SOURCE DATA Block Start

/-! ### modCore -/

@[simp] theorem modCore_now (s : State) (c : Nat) (f : Core → Core) : (s.modCore c f).now = s.now := rfl
@[simp] theorem modCore_cyc (s : State) (c : Nat) (f : Core → Core) : (s.modCore c f).cyc = s.cyc := rfl
@[simp] theorem modCore_mem (s : State) (c : Nat) (f : Core → Core) : (s.modCore c f).mem = s.mem := rfl
@[simp] theorem modCore_tags (s : State) (c : Nat) (f : Core → Core) : (s.modCore c f).tags = s.tags := rfl
@[simp] theorem modCore_backing (s : State) (c : Nat) (f : Core → Core) : (s.modCore c f).backing = s.backing := rfl
@[simp] theorem modCore_leases (s : State) (c : Nat) (f : Core → Core) : (s.modCore c f).leases = s.leases := rfl
@[simp] theorem modCore_horizon (s : State) (c : Nat) (f : Core → Core) : (s.modCore c f).horizon = s.horizon := rfl
@[simp] theorem modCore_flights (s : State) (c : Nat) (f : Core → Core) : (s.modCore c f).flights = s.flights := rfl
@[simp] theorem modCore_cmds (s : State) (c : Nat) (f : Core → Core) : (s.modCore c f).cmds = s.cmds := rfl
theorem modCore_cores (s : State) (c : Nat) (f : Core → Core) : (s.modCore c f).cores = Tab.mod {} f c s.cores := rfl
@[simp] theorem modCore_clusters (s : State) (c : Nat) (f : Core → Core) : (s.modCore c f).clusters = s.clusters := rfl
@[simp] theorem modCore_teams (s : State) (c : Nat) (f : Core → Core) : (s.modCore c f).teams = s.teams := rfl
@[simp] theorem modCore_grids (s : State) (c : Nat) (f : Core → Core) : (s.modCore c f).grids = s.grids := rfl
@[simp] theorem modCore_ctxs (s : State) (c : Nat) (f : Core → Core) : (s.modCore c f).ctxs = s.ctxs := rfl
@[simp] theorem modCore_dlqs (s : State) (c : Nat) (f : Core → Core) : (s.modCore c f).dlqs = s.dlqs := rfl
@[simp] theorem modCore_posts (s : State) (c : Nat) (f : Core → Core) : (s.modCore c f).posts = s.posts := rfl
@[simp] theorem modCore_svcs (s : State) (c : Nat) (f : Core → Core) : (s.modCore c f).svcs = s.svcs := rfl
@[simp] theorem modCore_tasks (s : State) (c : Nat) (f : Core → Core) : (s.modCore c f).tasks = s.tasks := rfl
@[simp] theorem modCore_versions (s : State) (c : Nat) (f : Core → Core) : (s.modCore c f).versions = s.versions := rfl
@[simp] theorem modCore_carbons (s : State) (c : Nat) (f : Core → Core) : (s.modCore c f).carbons = s.carbons := rfl
@[simp] theorem modCore_disp (s : State) (c : Nat) (f : Core → Core) : (s.modCore c f).disp = s.disp := rfl
@[simp] theorem modCore_pigeons (s : State) (c : Nat) (f : Core → Core) : (s.modCore c f).pigeons = s.pigeons := rfl
@[simp] theorem modCore_pacts (s : State) (c : Nat) (f : Core → Core) : (s.modCore c f).pacts = s.pacts := rfl
@[simp] theorem modCore_couriers (s : State) (c : Nat) (f : Core → Core) : (s.modCore c f).couriers = s.couriers := rfl
@[simp] theorem modCore_pairs (s : State) (c : Nat) (f : Core → Core) : (s.modCore c f).pairs = s.pairs := rfl
@[simp] theorem modCore_kvs (s : State) (c : Nat) (f : Core → Core) : (s.modCore c f).kvs = s.kvs := rfl
@[simp] theorem modCore_fab (s : State) (c : Nat) (f : Core → Core) : (s.modCore c f).fab = s.fab := rfl
@[simp] theorem modCore_dbg (s : State) (c : Nat) (f : Core → Core) : (s.modCore c f).dbg = s.dbg := rfl
@[simp] theorem modCore_trace (s : State) (c : Nat) (f : Core → Core) : (s.modCore c f).trace = s.trace := rfl
@[simp] theorem modCore_ctrs (s : State) (c : Nat) (f : Core → Core) : (s.modCore c f).ctrs = s.ctrs := rfl
@[simp] theorem modCore_sys (s : State) (c : Nat) (f : Core → Core) : (s.modCore c f).sys = s.sys := rfl
@[simp] theorem modCore_answers (s : State) (c : Nat) (f : Core → Core) : (s.modCore c f).answers = s.answers := rfl
@[simp] theorem modCore_agenda (s : State) (c : Nat) (f : Core → Core) : (s.modCore c f).agenda = s.agenda := rfl
@[simp] theorem modCore_cur (s : State) (c : Nat) (f : Core → Core) : (s.modCore c f).cur = s.cur := rfl
@[simp] theorem modCore_ids (s : State) (c : Nat) (f : Core → Core) : (s.modCore c f).ids = s.ids := rfl
@[simp] theorem modCore_free (s : State) (c : Nat) (f : Core → Core) : (s.modCore c f).free = s.free := rfl
@[simp] theorem modCore_bus (s : State) (c : Nat) (f : Core → Core) : (s.modCore c f).bus = s.bus := rfl
@[simp] theorem modCore_wfails (s : State) (c : Nat) (f : Core → Core) : (s.modCore c f).wfails = s.wfails := rfl
@[simp] theorem modCore_hits (s : State) (c : Nat) (f : Core → Core) : (s.modCore c f).hits = s.hits := rfl

/-! ### modSched -/

@[simp] theorem modSched_now (s : State) (c k : Nat) (f : Sched → Sched) : (s.modSched c k f).now = s.now := rfl
@[simp] theorem modSched_cyc (s : State) (c k : Nat) (f : Sched → Sched) : (s.modSched c k f).cyc = s.cyc := rfl
@[simp] theorem modSched_mem (s : State) (c k : Nat) (f : Sched → Sched) : (s.modSched c k f).mem = s.mem := rfl
@[simp] theorem modSched_tags (s : State) (c k : Nat) (f : Sched → Sched) : (s.modSched c k f).tags = s.tags := rfl
@[simp] theorem modSched_backing (s : State) (c k : Nat) (f : Sched → Sched) : (s.modSched c k f).backing = s.backing := rfl
@[simp] theorem modSched_leases (s : State) (c k : Nat) (f : Sched → Sched) : (s.modSched c k f).leases = s.leases := rfl
@[simp] theorem modSched_horizon (s : State) (c k : Nat) (f : Sched → Sched) : (s.modSched c k f).horizon = s.horizon := rfl
@[simp] theorem modSched_flights (s : State) (c k : Nat) (f : Sched → Sched) : (s.modSched c k f).flights = s.flights := rfl
@[simp] theorem modSched_cmds (s : State) (c k : Nat) (f : Sched → Sched) : (s.modSched c k f).cmds = s.cmds := rfl
theorem modSched_cores (s : State) (c k : Nat) (f : Sched → Sched) : (s.modSched c k f).cores = Tab.mod {} (fun x => { x with scheds := modAt f x.scheds k }) c s.cores := rfl
@[simp] theorem modSched_clusters (s : State) (c k : Nat) (f : Sched → Sched) : (s.modSched c k f).clusters = s.clusters := rfl
@[simp] theorem modSched_teams (s : State) (c k : Nat) (f : Sched → Sched) : (s.modSched c k f).teams = s.teams := rfl
@[simp] theorem modSched_grids (s : State) (c k : Nat) (f : Sched → Sched) : (s.modSched c k f).grids = s.grids := rfl
@[simp] theorem modSched_ctxs (s : State) (c k : Nat) (f : Sched → Sched) : (s.modSched c k f).ctxs = s.ctxs := rfl
@[simp] theorem modSched_dlqs (s : State) (c k : Nat) (f : Sched → Sched) : (s.modSched c k f).dlqs = s.dlqs := rfl
@[simp] theorem modSched_posts (s : State) (c k : Nat) (f : Sched → Sched) : (s.modSched c k f).posts = s.posts := rfl
@[simp] theorem modSched_svcs (s : State) (c k : Nat) (f : Sched → Sched) : (s.modSched c k f).svcs = s.svcs := rfl
@[simp] theorem modSched_tasks (s : State) (c k : Nat) (f : Sched → Sched) : (s.modSched c k f).tasks = s.tasks := rfl
@[simp] theorem modSched_versions (s : State) (c k : Nat) (f : Sched → Sched) : (s.modSched c k f).versions = s.versions := rfl
@[simp] theorem modSched_carbons (s : State) (c k : Nat) (f : Sched → Sched) : (s.modSched c k f).carbons = s.carbons := rfl
@[simp] theorem modSched_disp (s : State) (c k : Nat) (f : Sched → Sched) : (s.modSched c k f).disp = s.disp := rfl
@[simp] theorem modSched_pigeons (s : State) (c k : Nat) (f : Sched → Sched) : (s.modSched c k f).pigeons = s.pigeons := rfl
@[simp] theorem modSched_pacts (s : State) (c k : Nat) (f : Sched → Sched) : (s.modSched c k f).pacts = s.pacts := rfl
@[simp] theorem modSched_couriers (s : State) (c k : Nat) (f : Sched → Sched) : (s.modSched c k f).couriers = s.couriers := rfl
@[simp] theorem modSched_pairs (s : State) (c k : Nat) (f : Sched → Sched) : (s.modSched c k f).pairs = s.pairs := rfl
@[simp] theorem modSched_kvs (s : State) (c k : Nat) (f : Sched → Sched) : (s.modSched c k f).kvs = s.kvs := rfl
@[simp] theorem modSched_fab (s : State) (c k : Nat) (f : Sched → Sched) : (s.modSched c k f).fab = s.fab := rfl
@[simp] theorem modSched_dbg (s : State) (c k : Nat) (f : Sched → Sched) : (s.modSched c k f).dbg = s.dbg := rfl
@[simp] theorem modSched_trace (s : State) (c k : Nat) (f : Sched → Sched) : (s.modSched c k f).trace = s.trace := rfl
@[simp] theorem modSched_ctrs (s : State) (c k : Nat) (f : Sched → Sched) : (s.modSched c k f).ctrs = s.ctrs := rfl
@[simp] theorem modSched_sys (s : State) (c k : Nat) (f : Sched → Sched) : (s.modSched c k f).sys = s.sys := rfl
@[simp] theorem modSched_answers (s : State) (c k : Nat) (f : Sched → Sched) : (s.modSched c k f).answers = s.answers := rfl
@[simp] theorem modSched_agenda (s : State) (c k : Nat) (f : Sched → Sched) : (s.modSched c k f).agenda = s.agenda := rfl
@[simp] theorem modSched_cur (s : State) (c k : Nat) (f : Sched → Sched) : (s.modSched c k f).cur = s.cur := rfl
@[simp] theorem modSched_ids (s : State) (c k : Nat) (f : Sched → Sched) : (s.modSched c k f).ids = s.ids := rfl
@[simp] theorem modSched_free (s : State) (c k : Nat) (f : Sched → Sched) : (s.modSched c k f).free = s.free := rfl
@[simp] theorem modSched_bus (s : State) (c k : Nat) (f : Sched → Sched) : (s.modSched c k f).bus = s.bus := rfl
@[simp] theorem modSched_wfails (s : State) (c k : Nat) (f : Sched → Sched) : (s.modSched c k f).wfails = s.wfails := rfl
@[simp] theorem modSched_hits (s : State) (c k : Nat) (f : Sched → Sched) : (s.modSched c k f).hits = s.hits := rfl

/-! ### modCluster -/

@[simp] theorem modCluster_now (s : State) (c : Nat) (f : Cluster → Cluster) : (s.modCluster c f).now = s.now := rfl
@[simp] theorem modCluster_cyc (s : State) (c : Nat) (f : Cluster → Cluster) : (s.modCluster c f).cyc = s.cyc := rfl
@[simp] theorem modCluster_mem (s : State) (c : Nat) (f : Cluster → Cluster) : (s.modCluster c f).mem = s.mem := rfl
@[simp] theorem modCluster_tags (s : State) (c : Nat) (f : Cluster → Cluster) : (s.modCluster c f).tags = s.tags := rfl
@[simp] theorem modCluster_backing (s : State) (c : Nat) (f : Cluster → Cluster) : (s.modCluster c f).backing = s.backing := rfl
@[simp] theorem modCluster_leases (s : State) (c : Nat) (f : Cluster → Cluster) : (s.modCluster c f).leases = s.leases := rfl
@[simp] theorem modCluster_horizon (s : State) (c : Nat) (f : Cluster → Cluster) : (s.modCluster c f).horizon = s.horizon := rfl
@[simp] theorem modCluster_flights (s : State) (c : Nat) (f : Cluster → Cluster) : (s.modCluster c f).flights = s.flights := rfl
@[simp] theorem modCluster_cmds (s : State) (c : Nat) (f : Cluster → Cluster) : (s.modCluster c f).cmds = s.cmds := rfl
@[simp] theorem modCluster_cores (s : State) (c : Nat) (f : Cluster → Cluster) : (s.modCluster c f).cores = s.cores := rfl
theorem modCluster_clusters (s : State) (c : Nat) (f : Cluster → Cluster) : (s.modCluster c f).clusters = Tab.mod {} f c s.clusters := rfl
@[simp] theorem modCluster_teams (s : State) (c : Nat) (f : Cluster → Cluster) : (s.modCluster c f).teams = s.teams := rfl
@[simp] theorem modCluster_grids (s : State) (c : Nat) (f : Cluster → Cluster) : (s.modCluster c f).grids = s.grids := rfl
@[simp] theorem modCluster_ctxs (s : State) (c : Nat) (f : Cluster → Cluster) : (s.modCluster c f).ctxs = s.ctxs := rfl
@[simp] theorem modCluster_dlqs (s : State) (c : Nat) (f : Cluster → Cluster) : (s.modCluster c f).dlqs = s.dlqs := rfl
@[simp] theorem modCluster_posts (s : State) (c : Nat) (f : Cluster → Cluster) : (s.modCluster c f).posts = s.posts := rfl
@[simp] theorem modCluster_svcs (s : State) (c : Nat) (f : Cluster → Cluster) : (s.modCluster c f).svcs = s.svcs := rfl
@[simp] theorem modCluster_tasks (s : State) (c : Nat) (f : Cluster → Cluster) : (s.modCluster c f).tasks = s.tasks := rfl
@[simp] theorem modCluster_versions (s : State) (c : Nat) (f : Cluster → Cluster) : (s.modCluster c f).versions = s.versions := rfl
@[simp] theorem modCluster_carbons (s : State) (c : Nat) (f : Cluster → Cluster) : (s.modCluster c f).carbons = s.carbons := rfl
@[simp] theorem modCluster_disp (s : State) (c : Nat) (f : Cluster → Cluster) : (s.modCluster c f).disp = s.disp := rfl
@[simp] theorem modCluster_pigeons (s : State) (c : Nat) (f : Cluster → Cluster) : (s.modCluster c f).pigeons = s.pigeons := rfl
@[simp] theorem modCluster_pacts (s : State) (c : Nat) (f : Cluster → Cluster) : (s.modCluster c f).pacts = s.pacts := rfl
@[simp] theorem modCluster_couriers (s : State) (c : Nat) (f : Cluster → Cluster) : (s.modCluster c f).couriers = s.couriers := rfl
@[simp] theorem modCluster_pairs (s : State) (c : Nat) (f : Cluster → Cluster) : (s.modCluster c f).pairs = s.pairs := rfl
@[simp] theorem modCluster_kvs (s : State) (c : Nat) (f : Cluster → Cluster) : (s.modCluster c f).kvs = s.kvs := rfl
@[simp] theorem modCluster_fab (s : State) (c : Nat) (f : Cluster → Cluster) : (s.modCluster c f).fab = s.fab := rfl
@[simp] theorem modCluster_dbg (s : State) (c : Nat) (f : Cluster → Cluster) : (s.modCluster c f).dbg = s.dbg := rfl
@[simp] theorem modCluster_trace (s : State) (c : Nat) (f : Cluster → Cluster) : (s.modCluster c f).trace = s.trace := rfl
@[simp] theorem modCluster_ctrs (s : State) (c : Nat) (f : Cluster → Cluster) : (s.modCluster c f).ctrs = s.ctrs := rfl
@[simp] theorem modCluster_sys (s : State) (c : Nat) (f : Cluster → Cluster) : (s.modCluster c f).sys = s.sys := rfl
@[simp] theorem modCluster_answers (s : State) (c : Nat) (f : Cluster → Cluster) : (s.modCluster c f).answers = s.answers := rfl
@[simp] theorem modCluster_agenda (s : State) (c : Nat) (f : Cluster → Cluster) : (s.modCluster c f).agenda = s.agenda := rfl
@[simp] theorem modCluster_cur (s : State) (c : Nat) (f : Cluster → Cluster) : (s.modCluster c f).cur = s.cur := rfl
@[simp] theorem modCluster_ids (s : State) (c : Nat) (f : Cluster → Cluster) : (s.modCluster c f).ids = s.ids := rfl
@[simp] theorem modCluster_free (s : State) (c : Nat) (f : Cluster → Cluster) : (s.modCluster c f).free = s.free := rfl
@[simp] theorem modCluster_bus (s : State) (c : Nat) (f : Cluster → Cluster) : (s.modCluster c f).bus = s.bus := rfl
@[simp] theorem modCluster_wfails (s : State) (c : Nat) (f : Cluster → Cluster) : (s.modCluster c f).wfails = s.wfails := rfl
@[simp] theorem modCluster_hits (s : State) (c : Nat) (f : Cluster → Cluster) : (s.modCluster c f).hits = s.hits := rfl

SOURCE DATA Block End

» PROMPT
Take exactly the lines from the one containing "(s.modCluster c f).horizon = s.horizon := rfl" through the one containing "(s.modCluster c f).carbons = s.carbons := rfl" in the data above, and output them with nothing added.

» RESULT FOR THIS EXERCISE
@[simp] theorem modCluster_horizon (s : State) (c : Nat) (f : Cluster → Cluster) : (s.modCluster c f).horizon = s.horizon := rfl
@[simp] theorem modCluster_flights (s : State) (c : Nat) (f : Cluster → Cluster) : (s.modCluster c f).flights = s.flights := rfl
@[simp] theorem modCluster_cmds (s : State) (c : Nat) (f : Cluster → Cluster) : (s.modCluster c f).cmds = s.cmds := rfl
@[simp] theorem modCluster_cores (s : State) (c : Nat) (f : Cluster → Cluster) : (s.modCluster c f).cores = s.cores := rfl
theorem modCluster_clusters (s : State) (c : Nat) (f : Cluster → Cluster) : (s.modCluster c f).clusters = Tab.mod {} f c s.clusters := rfl
@[simp] theorem modCluster_teams (s : State) (c : Nat) (f : Cluster → Cluster) : (s.modCluster c f).teams = s.teams := rfl
@[simp] theorem modCluster_grids (s : State) (c : Nat) (f : Cluster → Cluster) : (s.modCluster c f).grids = s.grids := rfl
@[simp] theorem modCluster_ctxs (s : State) (c : Nat) (f : Cluster → Cluster) : (s.modCluster c f).ctxs = s.ctxs := rfl
@[simp] theorem modCluster_dlqs (s : State) (c : Nat) (f : Cluster → Cluster) : (s.modCluster c f).dlqs = s.dlqs := rfl
@[simp] theorem modCluster_posts (s : State) (c : Nat) (f : Cluster → Cluster) : (s.modCluster c f).posts = s.posts := rfl
@[simp] theorem modCluster_svcs (s : State) (c : Nat) (f : Cluster → Cluster) : (s.modCluster c f).svcs = s.svcs := rfl
@[simp] theorem modCluster_tasks (s : State) (c : Nat) (f : Cluster → Cluster) : (s.modCluster c f).tasks = s.tasks := rfl
@[simp] theorem modCluster_versions (s : State) (c : Nat) (f : Cluster → Cluster) : (s.modCluster c f).versions = s.versions := rfl
@[simp] theorem modCluster_carbons (s : State) (c : Nat) (f : Cluster → Cluster) : (s.modCluster c f).carbons = s.carbons := rfl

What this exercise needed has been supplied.